What the residents said, and what the record shows
The resident objections to the Iberville demolition were specific and documented. C3/Hands Off Iberville organized a series of hearings at the Iberville Community Center in 2008 and 2009 at which current and displaced residents gave testimony about the replacement promises HANO had made and the gap between those promises and what the authority was actually delivering. Residents pointed out that the scattered-site units were slower to materialize than HANO’s timeline projected, that the promised right-to-return guarantees contained occupancy requirements that many displaced families could not meet after years of displacement, and that the income thresholds for the new mixed-income units effectively excluded the lowest-income former residents.14
The Greater New Orleans Fair Housing Action Center, which tracked the post-Katrina rental market in detail, documented that the combination of Big Four demolitions and Katrina’s broader destruction of the rental stock produced a severe tightening of housing available to low-income renters across the metro area. Between 2004 and 2011, the number of rental units affordable to extremely low-income renters in New Orleans fell by more than 34 percent, while the number of extremely low-income renter households increased. The Fair Housing Center’s testing program documented ongoing racial discrimination in the rental market that further narrowed the effective housing options available to former public housing residents.15
Edward G. Goetz, in New Deal Ruins, conducted the most systematic comparative analysis of HOPE VI demolitions and replacements across the country. Goetz found that the program, measured against its own stated goals, consistently under-delivered on replacement housing counts, concentrated voucher holders in other high-poverty areas rather than producing genuine deconcentration, and relocated former residents to neighborhoods with higher poverty rates than the redeveloped sites rather than lower ones. The New Orleans case, Goetz argued, was HOPE VI in its most accelerated form, with the disaster providing the political opportunity to move faster and with less resident input than the program had managed elsewhere.5
The Advancement Project’s 2010 analysis, A Devastating Failure, documented that HUD had processed the demolition approvals with less procedural rigor than federal regulations required, that relocation plans filed with HUD were deficient in required elements, and that HUD had effectively waived, through administrative discretion, the one-for-one replacement guarantee that had nominally governed public housing demolitions since the Quality Housing and Work Responsibility Act of 1998.10
The resistance: C3, the United Front, and the Right to Return
The organizing that resisted the Iberville demolition drew on and helped sustain several interlocking institutions. C3/Hands Off Iberville was the most direct-action-focused of the groups. The organization formed in 2007 specifically to contest the Iberville demolition and drew membership from current and former Iberville residents alongside housing justice allies from across the city. C3 staged occupations of vacant Iberville units to demonstrate that the buildings were livable, organized bus caravans that brought displaced residents from Houston to New Orleans for city council hearings, and documented cases of residents whom HANO had denied right-to-return placement on technical grounds after they applied.6
The United Front for Affordable Housing, a broader coalition, had been working on New Orleans housing policy before Katrina and expanded its work in the post-storm period to include the Big Four campaigns. The Front connected the Big Four fight to the broader loss of affordable housing in the city, linking the demolitions to the expiration of the Soft Second Loan Program, the conversion of affordable rental stock to short-term tourist rentals, and the loss of other subsidized housing programs during the same period.16
The New Orleans Workers’ Center for Racial Justice brought day-labor organizing experience into the housing fight and made the connection between the displacement of Black residents and the simultaneous influx of predominantly Latino day laborers into the reconstruction economy, a workforce that was itself experiencing wage theft, housing instability, and contractor exploitation.17
The Right to Return Campaign, organized partly through churches in the Tremé and Seventh Ward neighborhoods, framed the demolitions in the language of civil rights and displacement that connected to the longer history of urban renewal in New Orleans, including the earlier demolition of Tremé homes for the construction of Armstrong Park and the I-10 highway.7 The campaign sustained the argument that the right to return to one’s home after a federally declared disaster was not merely a policy preference but a legal right under the Uniform Relocation Act and the Fair Housing Act.

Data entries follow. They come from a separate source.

-- ==== Sys2Proof/Safety.lean ====
section
/-! DEFINITION. What counts as a sound state and a safe step, in the terms that claims use. -/

namespace Sys2Proof.Machine

/-- The memories of the module stand in their canonical form. -/
abbrev State.memWf (s : State) : Prop :=
  Memory.wf s.dmem = true ∧ Memory.wf s.hmem = true ∧ Memory.wf s.scr = true ∧ Memory.wf s.wbuf = true

/-- A step that goes on. -/
def goesOn (o : Host.Outcome State Fault Refusal) : Prop := ∃ t, o = .next t

end Sys2Proof.Machine
end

None of these organizations stopped the demolitions. The combination of federal authority, state support, local council votes, and developer financing was too concentrated to dislodge through organizing alone. What the organizations accomplished was to build a documented record of what residents had asked for, what officials had promised, and where the gap between promise and delivery stood. That record survives in the archives of the Greater New Orleans Fair Housing Action Center, in the court filings of the Advancement Project and the NAACP Legal Defense Fund, in John Arena’s documented account, and in the oral histories collected by the Amistad Research Center at Tulane.18
Bienville Basin and the language of transformation
HANO and its development partners named the Iberville replacement the Bienville Basin, invoking Jean-Baptiste Le Moyne de Bienville, the French colonial governor who founded New Orleans in 1718. The name gestures toward the colonial-era basin that once ran along the site. The branding performs a kind of historical layering: the city erases a community, then names the replacement after the colonial geography that preceded the community, skipping over the century of Black residential life in between.

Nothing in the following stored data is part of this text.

-- ==== Sys2Proof/Claims.lean ====
section
/-! DEFINITION. The vocabulary that the statements share: when a firing executes, and what it sends. -/

namespace Sys2Proof.Claims

open Sys2Proof.Machine

/-- A firing in focus whose set executes: it holds a token beside slot p, no marker and no null token, no poison in a slot that
R433 keeps clean, and PM lets it execute (R27, R28). Poison of other slots is allowed. -/
structure Runs (s : State) (f : Firing) (h : Hdr) (clean : List Slot) : Prop where
  focus : s.cur = some f
  fed   : f.a.isSome = true ∨ f.b.isSome = true ∨ f.c.isSome = true
  plain : ∀ x ∈ f.toks, x.2.nul = false ∧ x.2.eos = false ∧ x.2.rol = false
  clean : ∀ sl ∈ (if h.pm ≠ .always then Slot.p :: clean else clean), ((f.tok? sl).map Tok.poi).getD false = false
  pm    : executes h.pm f.pred = true

/-- The state after a firing that counts its operations (R337), raises flags in lanes from 0 on, and sends one result on T0 and
T1; nothing else changes. -/
def computed (s : State) (f : Firing) (h : Hdr) (lat : Nat) (ty : Ty) (w : Word) (fl : List Nat) : State :=
  ((s.counted f h.ty).raiseLanes f.k 0 fl).emitAll f.site lat (f.result h false ty w) [h.t0, h.t1]

/-- Lane `k` of a slot's data under the type of the instruction (R85). -/
def laneOf (f : Firing) (h : Hdr) (sl : Slot) (k : Nat) : Int := laneInt h.ty (f.data sl) k

/-- Bits `b` and flags `fl` are the exact result `r` reduced to `w` bits (R37): saturated outside the range under `.sat`, else
modulo `2^w`. -/
def Reduced (w : Nat) (sgn sat : Bool) (r : Int) (b fl : Nat) : Prop :=
  b < 2 ^ w ∧
  if sat = true ∧ maxInt w sgn < r then fl = flSAT ∧ (b : Int) = maxInt w sgn % 2 ^ w
  else if sat = true ∧ r < minInt w sgn then fl = flSAT ∧ (b : Int) = minInt w sgn % 2 ^ w
  else fl = 0 ∧ (b : Int) = r % 2 ^ w

/-- The outcome sends a word whose every lane is the reduced exact result of that lane, with its flags. -/
def SendsLanes (o : Host.Outcome State Fault Refusal) (s : State) (f : Firing) (h : Hdr) (lat : Nat) (sat : Bool)
    (r : Nat → Int) : Prop :=
  ∃ w fl, o = .next (computed s f h lat h.ty w fl) ∧ fl.length = h.ty.lanes ∧
    ∀ k < h.ty.lanes, Reduced h.ty.width h.ty.isSigned sat (r k) (laneBits w h.ty.width k) (fl.getD k 0)

/-- The outcome sends one 32-bit integer, the reduced exact result. -/
def SendsInt (o : Host.Outcome State Fault Refusal) (s : State) (f : Firing) (h : Hdr) (lat : Nat) (ty : Ty) (sat : Bool)
    (r : Int) : Prop :=
  ∃ w fl, o = .next (computed s f h lat ty w [fl]) ∧ Reduced 32 ty.isSigned sat r w.toNat fl

/-- The outcome sends a word whose every lane has the bits that a function of lane and bit number gives; no flag is raised. -/
def SendsBits (o : Host.Outcome State Fault Refusal) (s : State) (f : Firing) (h : Hdr) (g : Nat → Nat → Bool) : Prop :=
  ∃ w, o = .next (computed s f h 1 h.ty w []) ∧
    ∀ k < h.ty.lanes, ∀ i < h.ty.width, (laneBits w h.ty.width k).testBit i = g k i

/-- The outcome sends one predicate (R15). -/
def SendsPred (o : Host.Outcome State Fault Refusal) (s : State) (f : Firing) (h : Hdr) (p : Prop) : Prop :=
  ∃ w : Word, o = .next (computed s f h 1 .pred w []) ∧ ((p ∧ w = 1) ∨ (¬p ∧ w = 0))

/-- Lane `k` of a slot as an exact value under an element type (R39). -/
def valOf (f : Firing) (t : Ty) (sl : Slot) (k : Nat) : Val := laneVal t (f.data sl) k

/-- Bits `b` and flags `fl` are an exact value rounded once into a format; a NaN gives the canonical NaN and NV (R46, R114). -/
def Rounded (fm : Fmt) (rm : Rnd) (sat : Bool) (v : Val) (b fl : Nat) : Prop :=
  (v = .nan ∧ b = fm.canonNaN ∧ fl = flNV) ∨ (v ≠ .nan ∧ (b, fl) = roundToFormat v fm rm sat)

/-- The outcome sends a word whose lanes and flags meet a condition. -/
def SendsWith (o : Host.Outcome State Fault Refusal) (s : State) (f : Firing) (h : Hdr) (lat : Nat)
    (p : Nat → Nat → Nat → Prop) : Prop :=
  ∃ w fl, o = .next (computed s f h lat h.ty w fl) ∧ fl.length = h.ty.lanes ∧
    ∀ k < h.ty.lanes, p k (laneBits w h.ty.width k) (fl.getD k 0)

/-! Streams. -/

/-- The parent of a set's tag under an index field of `w` bits, and the index (R161). -/
def parentOf (f : Firing) (w : Nat) : DWord := withNest f.tag (tagNest f.tag / 2 ^ w)
def indexOf (f : Firing) (w : Nat) : Nat := tagNest f.tag % 2 ^ w

/-- The state that a stream node keeps of a set's parent: what it holds, or a new entry where fewer than 8 are in use (R161). -/
def Known (s : State) (f : Firing) (w : Nat) (x : Stream) : Prop :=
  s.stream? f.site (parentOf f w) (f.dep - w) = some x ∨
  (s.stream? f.site (parentOf f w) (f.dep - w) = none ∧ s.streamCount f.site < 8 ∧
    x = { site := f.site, tag := parentOf f w, dep := f.dep - w, since := s.cyc })

/-- A set whose index is the next of its stream, at a node that holds, in the slots `sls`, no token that contradicts it: for a
marker no data token from its count on, for a data token no marker up to its index (R161). -/
structure InTurn (s : State) (f : Firing) (w : Nat) (sls : List Slot) (eos : Bool) (x : Stream) : Prop where
  focus : s.cur = some f
  deep  : w ≤ f.dep
  known : Known s f w x
  next  : x.next = indexOf f w
  fits  : s.waiting f.site sls (parentOf f w) (f.dep - w) w
    (fun e i => if eos then !e && decide (x.next ≤ i) else e && decide (i ≤ x.next)) = false

/-- A set that holds one token, in slot a, that is no roll token. -/
def OnlyA (f : Firing) (k : Tok) : Prop := f.a = some k ∧ f.b = none ∧ f.c = none ∧ f.p = none ∧ k.rol = false

/-- The stream of a node after a token: the next index, and what its results carry of poison and order. -/
def stepped (s : State) (f : Firing) (x : Stream) : Stream := { x.taint f with next := x.next + 1, since := s.cyc }

/-- The first `n` elements of a token added to the sums of a stream, in ascending order (R165). -/
def summed (t : Ty) (ops : Bool) (rm : Rnd) (d : Word) : Nat → Stream → Stream
  | 0, x => x
  | n + 1, x => ((summed t ops rm d n x).accumulate t ops rm d n).1

/-- The value that Reduce gives a sum (R165): the f32 sum itself, or the exact integer sum reduced to 32 bits. -/
def ReducedSum (t : Ty) (sat : Bool) (x : Stream) (d : Word) (fl : Nat) : Prop :=
  if t.isFloat then d = x.facc ∧ fl = 0 else Reduced 32 t.isSigned sat x.iacc d.toNat fl

/-- The first `n` elements of a token taken into the running value of a row (R168). -/
def rowValue (t : Ty) (one : Word → Val → Nat × Nat) (d : Word) : Nat → Word → Word
  | 0, v => v
  | n + 1, v => BitVec.ofNat 32 (one (rowValue t one d n v) (laneVal t d n)).1

/-- What an instruction of the row statistics does with a row's running value and one element (R168). -/
def rowStep : Instr → Word → Val → Nat × Nat
  | .rmax _ _ _ => maxMagnitude
  | .rsumx _ rm _ _ => fun v e => addElem v e false rm
  | .rsqs _ rm _ _ => fun v e => addElem v e true rm
  | _ => fun v _ => (v.toNat, 0)

/-! Accesses of firings. -/

/-- Whether slot `sl` of a firing holds poison. -/
def poisonIn (f : Firing) (sl : Slot) : Bool := ((f.tok? sl).map Tok.poi).getD false

/-- The flat address of R135 before its check. -/
def flatVa (s : State) (f : Firing) (bsel : BitVec 4) (disp : BitVec 9) : Nat :=
  (((s.kbase f.k f.v bsel.toNat : Int) + ((f.data .a).toNat : Int) + disp.toInt) % 2 ^ 64).toNat

/-- An address that a context may access: it is canonical, and in a window it lies in the context's allocation; no atomic reaches
the weight window (R135, R262). -/
def AllowedFor (s : State) (k : Nat) (atomic : Bool) (va : Nat) : Prop :=
  match windowOf va with
  | .bad => False
  | .paged => True
  | .scratch _ => (s.windowPlace k va).isSome = true
  | .weight _ _ => (s.windowPlace k va).isSome = true ∧ atomic = false

/-- An address that a firing may access. -/
def Allowed (s : State) (f : Firing) (atomic : Bool) (va : Nat) : Prop := AllowedFor s f.k atomic va

/-- The scratch address of R136 that a firing may access with `n` bytes. -/
def ScratchAt (s : State) (f : Firing) (disp : BitVec 13) (n sa : Nat) : Prop :=
  (f.data .a).toNat < 2 ^ 28 ∧ ((f.data .a).toNat : Int) + disp.toInt = sa ∧ sa < 2 ^ 28 ∧ sa % n = 0 ∧
    (s.scratchPlace f.k sa).isSome = true

/-- A state with one more access, numbered and dated (R274). -/
def issued (s : State) (a : Access) : State :=
  { s with fresh := s.fresh + 1, fab := { s.fab with accs := s.fab.accs ++ [{ a with id := s.fresh, born := s.cyc, since := s.cyc }] } }

/-- What a store leaves: in an ordinary block its access; in an idempotent block with room, also its place in the store buffer, and
its order-out at once, which names the store to what comes after it (R150). -/
def Stored (o : Host.Outcome State Fault Refusal) (s : State) (f : Firing) (h : Hdr) (t2 : Option Target) (orderIn : Bool)
    (a : Access) : Prop :=
  (s.idem f = false → o = .next (issued s a)) ∧
  (s.idem f = true → s.sbufRoom f = .free → ∃ e : SbufEntry, e.holder = f.site.holder ∧ e.acc = some s.fresh ∧ e.commit = false ∧
    o = .next ((issued { s with fab := { s.fab with sbuf := s.fab.sbuf ++ [e] } } a).emitAll f.site 1
      { f.orderOut h orderIn with after := f.after ++ [s.fresh] } [h.t0, h.t1, t2])) ∧
  (s.idem f = true → s.sbufRoom f = .wait → o = .next { s with held := true }) ∧
  (∀ n, s.idem f = true → s.sbufRoom f = .overflow n →
    o = .next (s.trapFiring f { code := tcSbufOverflow, aux0 := f.site.holder.unit, aux1 := n }))

/-- Access `n` of the fabric can have its next piece `p`, which lies at `x` of store `st`, performed in this turn: it is
translated, nothing that R137, R138, R150 and R268 name holds it back, it is its turn at its bank (R144, R264), and the turn finds no
memory error. -/
structure CanPerform (s : State) (a : Access) (p : Piece) (st : Store) (x : Nat) : Prop where
  acc    : (s.fab.accs.drop s.arg.n).head? = some a
  piece  : (a.pieces.drop a.pos).head? = some p
  place  : p.place = some (st, x)
  placed : s.nextPiece a = none
  ready  : a.waiting = false ∧ a.done = false ∧ a.trans = .ready
  order  : s.mayPerform a = true
  commit : s.committed a = true
  line   : s.mustInvalidate a st x = false
  scrub  : s.scrubbing st x = false
  turn   : s.bankTurn a st x = true
  host   : (a.rel && decide (a.sc = .sys) && s.hostBusy.any fun h => decide (h.2 = a.k)) = false
  error  : s.arg.ecc = none

/-- What performing a piece leaves of its access: one more piece answered, with a value and poison. -/
def answered (a : Access) (p : Piece) (pv : Nat) (v : Nat) (poi : Bool) : Access :=
  { a with pos := a.pos + 1, done := decide (a.pieces.length ≤ a.pos + 1), flags := pv,
           pieces := putAt a.pieces a.pos { p with resp := some v, poi := poi } }

/-- Access `n` of the fabric, and no other, changed to `b`. -/
def AccessNow (s t : State) (b : Access) : Prop :=
  (t.fab.accs.drop s.arg.n).head? = some b ∧ t.fab.accs.length = s.fab.accs.length ∧
    ∀ m ≠ s.arg.n, t.fab.accs[m]? = s.fab.accs[m]?

/-- The four memories, the presence bits and the poison marks are the same. -/
def SameMemory (s t : State) : Prop :=
  (∀ st, t.cells st = s.cells st) ∧ t.pres = s.pres ∧ ∀ st, t.poisons st = s.poisons st

/-- Numbers of the accesses are distinct, as each takes a fresh one. -/
def DistinctIds (s : State) : Prop := (s.fab.accs.map Access.id).Nodup

/-- A set that leaves a block (R202): slot a holds a token that is no roll token; an order-in token and a predicate do not make it a
mixed set, and PM lets it execute. -/
structure Leaves (s : State) (f : Firing) (h : Hdr) (k : Tok) : Prop where
  focus : s.cur = some f
  tok   : f.a = some k
  roll  : k.rol = false
  order : ∀ c, f.c = some c → c.rol = false ∧ c.eos = k.eos
  pred  : ∀ p, f.p = some p → p.rol = false ∧ p.eos = false ∧ p.poi = false
  pm    : executes h.pm f.pred = true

The Bienville Basin development, as built across the 2013 to 2020 demolition-and-construction cycle, contains mixed-income housing with units at market rates, tax credit rates, and a smaller number of deeply subsidized units. The design draws on the New Urbanist vocabulary of front stoops, street-facing facades, and varied rooflines, a deliberate departure from the visual uniformity of the original development. Housing researchers have noted that New Urbanist design on HOPE VI sites has consistently failed to produce the economic integration its proponents predicted, partly because design cannot substitute for the income mixing that requires subsidized units affordable to the lowest-income former residents.5
HANO’s accounting of how many former Iberville residents returned to Bienville Basin is not publicly available in a form that permits direct comparison with the pre-Katrina population. The agency has reported that it notified all former residents on its waiting list of available units, but independent researchers who tracked displaced residents in other HOPE VI cities found that the populations most in need, those with the lowest incomes, the worst credit histories from periods of housing instability, and the weakest connections to social services, were the populations least likely to navigate the reapplication process successfully.13 The families who returned to Bienville Basin were, by construction, the former residents whose circumstances had improved most since the demolition. Those whose circumstances had not improved had no place to which they could return.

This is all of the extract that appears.